We’re the battling bastards of Bataan;

No mama, no papa, no Uncle Sam;

No aunts, no uncles, no cousins, no nieces,

No pills, no planes, no artillery pieces.

And nobody gives a damn.

Nobody gives a damn.

The Death March
Execution of Australian POW

The Japanese on the other hand, received reinforcements. On April 3, Good Friday, the final battle began. On April 8, the 200th and 515th were positioned just west of Cabcaben on Bataan Peninsula. In four months New Mexico’s artillery men had brought down 86 Japanese aircraft, but on the morning of 9 April 1942 they stood as infantrymen, their reinforcements never having arrived, they were alone, and “the last to lay down their arms.”

 

Following the surrender, the men would begin a march into Hell and into history. It would be called the Bataan Death March. Carlos was among the approximate 8,000 to 10,000 American survivors of that infamous march of April 1942. (Estimates place the numbers of Filipino soldiers and civilians forced to make the Death March at over 50,000, and as high as 70,000.)

 

Prisoners were first interned at Camp O’Donnell where hundreds died in ungodly filth from disease and starvation, and because they lost the strength, or the will, to fight on any longer.
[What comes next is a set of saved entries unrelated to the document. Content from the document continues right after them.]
-- ==== Sys2Proof/Tests/Slice0.lean ====
section
/-! SUPPORT. Tests of single steps, their expected results from spec/95_test_vectors.md (T<n>, V<n>, P<n>) and the rules' own
examples, and a witness for the hypotheses of every obligation that has some. -/

namespace Sys2Proof.Tests

open Sys2Proof Sys2Proof.Machine

/-- A launch state (R303): one word at the pc, all else as at construction. -/
def launch (pc w : Word) : State := setPC (writeMemory State.reset pc w) pc

/-- The state after one step (the same state, if it stopped). -/
def after (s : State) : State :=
  match step s with
  | .next t => t
  | .fault _ => s
  | .refused _ => s

/-- The outcome of one step. -/
def outcome (s : State) : Option StepOutcome :=
  match engineStep s with
  | .next (_, o) => some o
  | .fault _ => none
  | .refused _ => none

/-- The state with register `i` set as the vector lists it, the flags left alone. -/
def withReg (s : State) (i : RegIdx) (v : Word) : State := s.setReg i v
/-- The state with the flags as the vector lists them. -/
def withFlags (s : State) (n z p : Bool) : State := { s with flags := ⟨n, z, p⟩ }

/-! ## WellFormed: the check refuses an ill-formed term -/

theorem test_wellFormed_refuses_invalid : (Instr.invalid 0).wellFormed = false := by decide
theorem test_wellFormed_accepts_nop : (Instr.br 0 0).wellFormed = true := by decide

/-! ## Decoding: words written out from R83's bit patterns -/

theorem test_decode_add : decode 0b0001_010_000_0_00_001 = .add 2 0 1 := by decide
theorem test_decode_addi : decode 0b0001_001_001_1_11111 = .addi 1 1 0b11111 := by decide
theorem test_decode_and : decode 0b0101_011_001_0_00_010 = .and 3 1 2 := by decide
theorem test_decode_andi : decode 0b0101_100_100_1_11111 = .andi 4 4 0b11111 := by decide
theorem test_decode_not : decode 0b1001_100_101_111111 = .not 4 5 := by decide
theorem test_decode_br : decode 0b0000_010_111111101 = .br 0b010 0b111111101 := by decide
theorem test_decode_jmp : decode 0b1100_000_011_000000 = .jmp 3 := by decide
theorem test_decode_jsr : decode 0b0100_1_00000000101 = .jsr 5 := by decide
theorem test_decode_jsrr : decode 0b0100_0_00_010_000000 = .jsrr 2 := by decide
theorem test_decode_ld : decode 0b0010_001_000000010 = .ld 1 2 := by decide
theorem test_decode_ldi : decode 0b1010_010_000000110 = .ldi 2 6 := by decide
theorem test_decode_ldr : decode 0b0110_011_100_111111 = .ldr 3 4 0b111111 := by decide
theorem test_decode_lea : decode 0b1110_000_111111110 = .lea 0 0b111111110 := by decide
theorem test_decode_st : decode 0b0011_001_111111111 = .st 1 0b111111111 := by decide
theorem test_decode_sti : decode 0b1011_010_000000001 = .sti 2 1 := by decide
theorem test_decode_str : decode 0b0111_011_100_111111 = .str 3 4 0b111111 := by decide
theorem test_decode_rti : decode 0b1000_111111111111 = .rti 0b111111111111 := by decide
theorem test_decode_trap : decode 0b1111_1111_00100101 = .trap 0b00100101 := by decide
theorem test_decode_invalid : decode 0b1101_000000000000 = .invalid 0 := by decide
theorem test_decodeTableWord : decodeTableWord 16 0xF025 = some (.trap 0x25) := by decide
theorem test_decodeTableWord_refuses_longer : decodeTableWord 32 0xF025 = none := by decide

/-! ## Operate (95_test_vectors.md section 2.1) -/

theorem test_add_T1_overflow_wraps :
    let t := after (withReg (withReg (launch 0x3000 0x1401) 0 0x7FFF) 1 0x0001)
    (t.readReg 2, t.flags, t.pc, t.processed) = (0x8000, ⟨true, false, false⟩, 0x3001, 1) := by decide
theorem test_add_T3_source_is_destination :
    (after (withReg (launch 0x3000 0x16C3) 3 0x1234)).readReg 3 = 0x2468 := by decide
theorem test_addi_T4_most_negative_imm5 :
    let t := after (withReg (launch 0x3000 0x1BB0) 6 0x0010)
    (t.readReg 5, t.flags) = (0x0000, ⟨false, true, false⟩) := by decide
theorem test_addi_T5_most_positive_imm5 :
    let t := after (withReg (launch 0x3000 0x1BAF) 6 0xFFF1)
    (t.readReg 5, t.flags) = (0x0000, ⟨false, true, false⟩) := by decide
theorem test_and_T11_ignored_bits :
    let t := after (withReg (withReg (launch 0x3000 0x5658) 1 0xF0F0) 0 0x3C3C)
    (t.readReg 3, t.flags) = (0x3030, ⟨false, false, true⟩) := by decide
theorem test_andi_T8_clears :
    let t := after (withReg (launch 0x3000 0x5020) 0 0xBEEF)
    (t.readReg 0, t.flags) = (0x0000, ⟨false, true, false⟩) := by decide
theorem test_andi_T9_identity :
    let t := after (withReg (launch 0x3000 0x593F) 4 0xBEEF)
    (t.readReg 4, t.flags) = (0xBEEF, ⟨true, false, false⟩) := by decide
theorem test_not_T13 : (after (withReg (launch 0x3000 0x997F) 5 0x00FF)).readReg 4 = 0xFF00 := by decide
theorem test_not_T14_ignored_bits : (after (withReg (launch 0x3000 0x9940) 5 0x00FF)).readReg 4 = 0xFF00 := by decide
It is estimated that in the first six weeks following the Death March, one in six Americans died at O’Donnell, and by mid-May an American was dying every forty-five minutes.(1) The New Mexicans sought each other out, and stuck together as well as they could. In June, the men began moving north to the concentration camp Cabanatuan. By the end of that month, approximately 500 men had died of dysentery in Cabanatuan, and in July over 700.(2) June saw the outbreak of diphtheria.

 

From the beginning and throughout, the men suffered beatings and humiliation a non witness cannot possibly imagine. Executions were often prolonged for the pleasure of sadistic guards. If he were lucky, a man was killed quickly.

 

Carlos never saw his 22nd birthday. Like his early ancestors who came to the New World centuries before, he died half a world away from home in Cabanatuan prison camp on 7 July 1942.

 

When the end came, Manuel Armijo of Santa Fe, New Mexico was laying next to Carlos in “Zero Ward” in the camp hospital, so called because there was practically zero percent chance that a man could recover. Manuel Armijo did recover. Following his liberation from a Japanese prison camp at Omuta, Japan, he would gift an American flag to Carlos’ father, a Judge in Las Vegas, New Mexico. The Judge displayed the flag in his office until his retirement and remained bitter at the loss of his son for the rest of his life.

 

The Bataan-Corregidor Memorial Foundation of New Mexico, Inc. has dedicated itself to “maintain for future generations, the memory and unique history of the [New Mexico] men that served their country with bravery and great personal sacrifice on Bataan and Corregidor.”

 

Notes:

1.

Gavan Daws, Prisoners of the Japanese, POWs of World War II in the Pacific. 1994, William Morrow and Co., Inc., pp. 86, 87.

2.

Dorothy Cave, Beyond Courage, p. 224.